Source records

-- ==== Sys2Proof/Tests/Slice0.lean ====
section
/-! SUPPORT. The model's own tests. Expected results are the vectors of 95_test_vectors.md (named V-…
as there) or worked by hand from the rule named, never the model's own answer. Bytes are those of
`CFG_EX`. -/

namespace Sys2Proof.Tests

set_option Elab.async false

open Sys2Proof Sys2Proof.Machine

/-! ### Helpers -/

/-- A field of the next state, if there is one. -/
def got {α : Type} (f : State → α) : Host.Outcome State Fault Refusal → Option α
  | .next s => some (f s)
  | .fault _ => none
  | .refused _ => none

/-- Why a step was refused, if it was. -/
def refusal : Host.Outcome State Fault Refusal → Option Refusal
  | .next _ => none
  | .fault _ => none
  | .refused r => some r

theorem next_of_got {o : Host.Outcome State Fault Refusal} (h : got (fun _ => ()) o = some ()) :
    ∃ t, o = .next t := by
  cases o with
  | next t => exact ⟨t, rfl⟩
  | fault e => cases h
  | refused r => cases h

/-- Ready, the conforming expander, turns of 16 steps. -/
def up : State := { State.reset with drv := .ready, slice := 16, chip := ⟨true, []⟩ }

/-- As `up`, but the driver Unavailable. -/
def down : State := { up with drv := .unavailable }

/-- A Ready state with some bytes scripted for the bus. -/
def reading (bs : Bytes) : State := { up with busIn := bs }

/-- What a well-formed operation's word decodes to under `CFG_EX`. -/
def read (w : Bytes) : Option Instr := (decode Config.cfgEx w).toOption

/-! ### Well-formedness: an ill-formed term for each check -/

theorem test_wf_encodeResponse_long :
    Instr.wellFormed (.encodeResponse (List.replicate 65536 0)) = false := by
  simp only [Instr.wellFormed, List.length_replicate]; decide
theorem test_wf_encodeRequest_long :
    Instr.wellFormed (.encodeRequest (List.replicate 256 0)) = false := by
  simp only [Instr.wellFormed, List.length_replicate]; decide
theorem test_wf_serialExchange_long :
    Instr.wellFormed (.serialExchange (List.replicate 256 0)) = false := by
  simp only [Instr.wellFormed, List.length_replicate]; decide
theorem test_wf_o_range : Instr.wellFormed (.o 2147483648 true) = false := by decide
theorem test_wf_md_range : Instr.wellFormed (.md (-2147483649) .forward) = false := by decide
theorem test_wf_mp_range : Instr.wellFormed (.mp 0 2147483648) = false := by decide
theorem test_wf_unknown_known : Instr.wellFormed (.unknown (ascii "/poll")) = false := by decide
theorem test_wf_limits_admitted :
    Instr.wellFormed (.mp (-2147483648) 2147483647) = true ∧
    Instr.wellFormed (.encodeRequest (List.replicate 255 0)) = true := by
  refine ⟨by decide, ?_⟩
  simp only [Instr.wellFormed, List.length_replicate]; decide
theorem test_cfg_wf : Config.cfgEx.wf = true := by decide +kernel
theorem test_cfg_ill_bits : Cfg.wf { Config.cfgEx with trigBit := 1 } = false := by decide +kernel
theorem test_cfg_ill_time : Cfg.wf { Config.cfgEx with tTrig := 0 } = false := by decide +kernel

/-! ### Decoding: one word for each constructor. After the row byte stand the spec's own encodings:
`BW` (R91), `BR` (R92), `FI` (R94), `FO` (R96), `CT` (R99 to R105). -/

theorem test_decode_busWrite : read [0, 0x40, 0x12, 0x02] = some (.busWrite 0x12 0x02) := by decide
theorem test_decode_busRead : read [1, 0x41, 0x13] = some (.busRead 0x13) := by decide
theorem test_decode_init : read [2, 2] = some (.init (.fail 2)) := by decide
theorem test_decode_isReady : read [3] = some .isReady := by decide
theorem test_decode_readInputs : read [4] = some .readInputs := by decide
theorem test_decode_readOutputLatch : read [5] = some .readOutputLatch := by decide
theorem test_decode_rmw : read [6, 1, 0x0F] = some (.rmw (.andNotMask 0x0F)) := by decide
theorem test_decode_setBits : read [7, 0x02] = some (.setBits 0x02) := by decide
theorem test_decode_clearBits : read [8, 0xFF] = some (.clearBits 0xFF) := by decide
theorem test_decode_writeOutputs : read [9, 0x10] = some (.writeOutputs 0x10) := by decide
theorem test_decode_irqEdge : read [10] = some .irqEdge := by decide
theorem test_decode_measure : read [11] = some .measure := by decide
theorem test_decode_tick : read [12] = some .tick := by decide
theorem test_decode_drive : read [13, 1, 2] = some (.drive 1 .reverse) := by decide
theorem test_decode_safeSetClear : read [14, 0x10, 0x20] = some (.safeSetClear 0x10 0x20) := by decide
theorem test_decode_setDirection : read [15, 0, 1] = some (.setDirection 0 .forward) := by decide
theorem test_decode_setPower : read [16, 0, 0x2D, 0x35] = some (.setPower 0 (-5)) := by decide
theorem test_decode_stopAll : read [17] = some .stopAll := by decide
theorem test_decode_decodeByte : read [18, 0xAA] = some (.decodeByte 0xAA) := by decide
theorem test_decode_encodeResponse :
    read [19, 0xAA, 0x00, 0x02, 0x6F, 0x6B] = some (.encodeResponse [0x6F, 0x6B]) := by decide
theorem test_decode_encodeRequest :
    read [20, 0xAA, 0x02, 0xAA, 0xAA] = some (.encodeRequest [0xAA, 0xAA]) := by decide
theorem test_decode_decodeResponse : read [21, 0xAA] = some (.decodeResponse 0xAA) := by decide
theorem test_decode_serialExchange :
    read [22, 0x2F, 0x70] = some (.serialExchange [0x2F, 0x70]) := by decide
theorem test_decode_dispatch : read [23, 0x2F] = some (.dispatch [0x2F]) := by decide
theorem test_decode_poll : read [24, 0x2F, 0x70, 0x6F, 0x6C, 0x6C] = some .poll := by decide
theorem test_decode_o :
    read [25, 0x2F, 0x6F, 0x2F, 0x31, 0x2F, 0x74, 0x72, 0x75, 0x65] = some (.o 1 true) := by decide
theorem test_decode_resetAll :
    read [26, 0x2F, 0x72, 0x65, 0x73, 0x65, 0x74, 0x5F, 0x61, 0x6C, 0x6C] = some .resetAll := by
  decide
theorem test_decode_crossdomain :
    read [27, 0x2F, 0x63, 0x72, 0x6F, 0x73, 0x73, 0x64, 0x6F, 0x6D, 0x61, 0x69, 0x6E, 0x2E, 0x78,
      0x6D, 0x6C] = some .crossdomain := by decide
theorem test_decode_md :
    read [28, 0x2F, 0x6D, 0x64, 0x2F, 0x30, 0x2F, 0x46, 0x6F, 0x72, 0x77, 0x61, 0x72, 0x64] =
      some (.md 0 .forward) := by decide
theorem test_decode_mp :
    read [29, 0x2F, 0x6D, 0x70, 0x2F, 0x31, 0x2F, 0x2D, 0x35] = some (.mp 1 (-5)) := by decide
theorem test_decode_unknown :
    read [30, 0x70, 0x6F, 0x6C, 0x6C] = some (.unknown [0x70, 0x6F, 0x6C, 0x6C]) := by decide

Exercise requirements> Pull out every line above that holds the word "Refusal".

Response>
def got {α : Type} (f : State → α) : Host.Outcome State Fault Refusal → Option α
def refusal : Host.Outcome State Fault Refusal → Option Refusal
theorem next_of_got {o : Host.Outcome State Fault Refusal} (h : got (fun _ => ()) o = some ()) :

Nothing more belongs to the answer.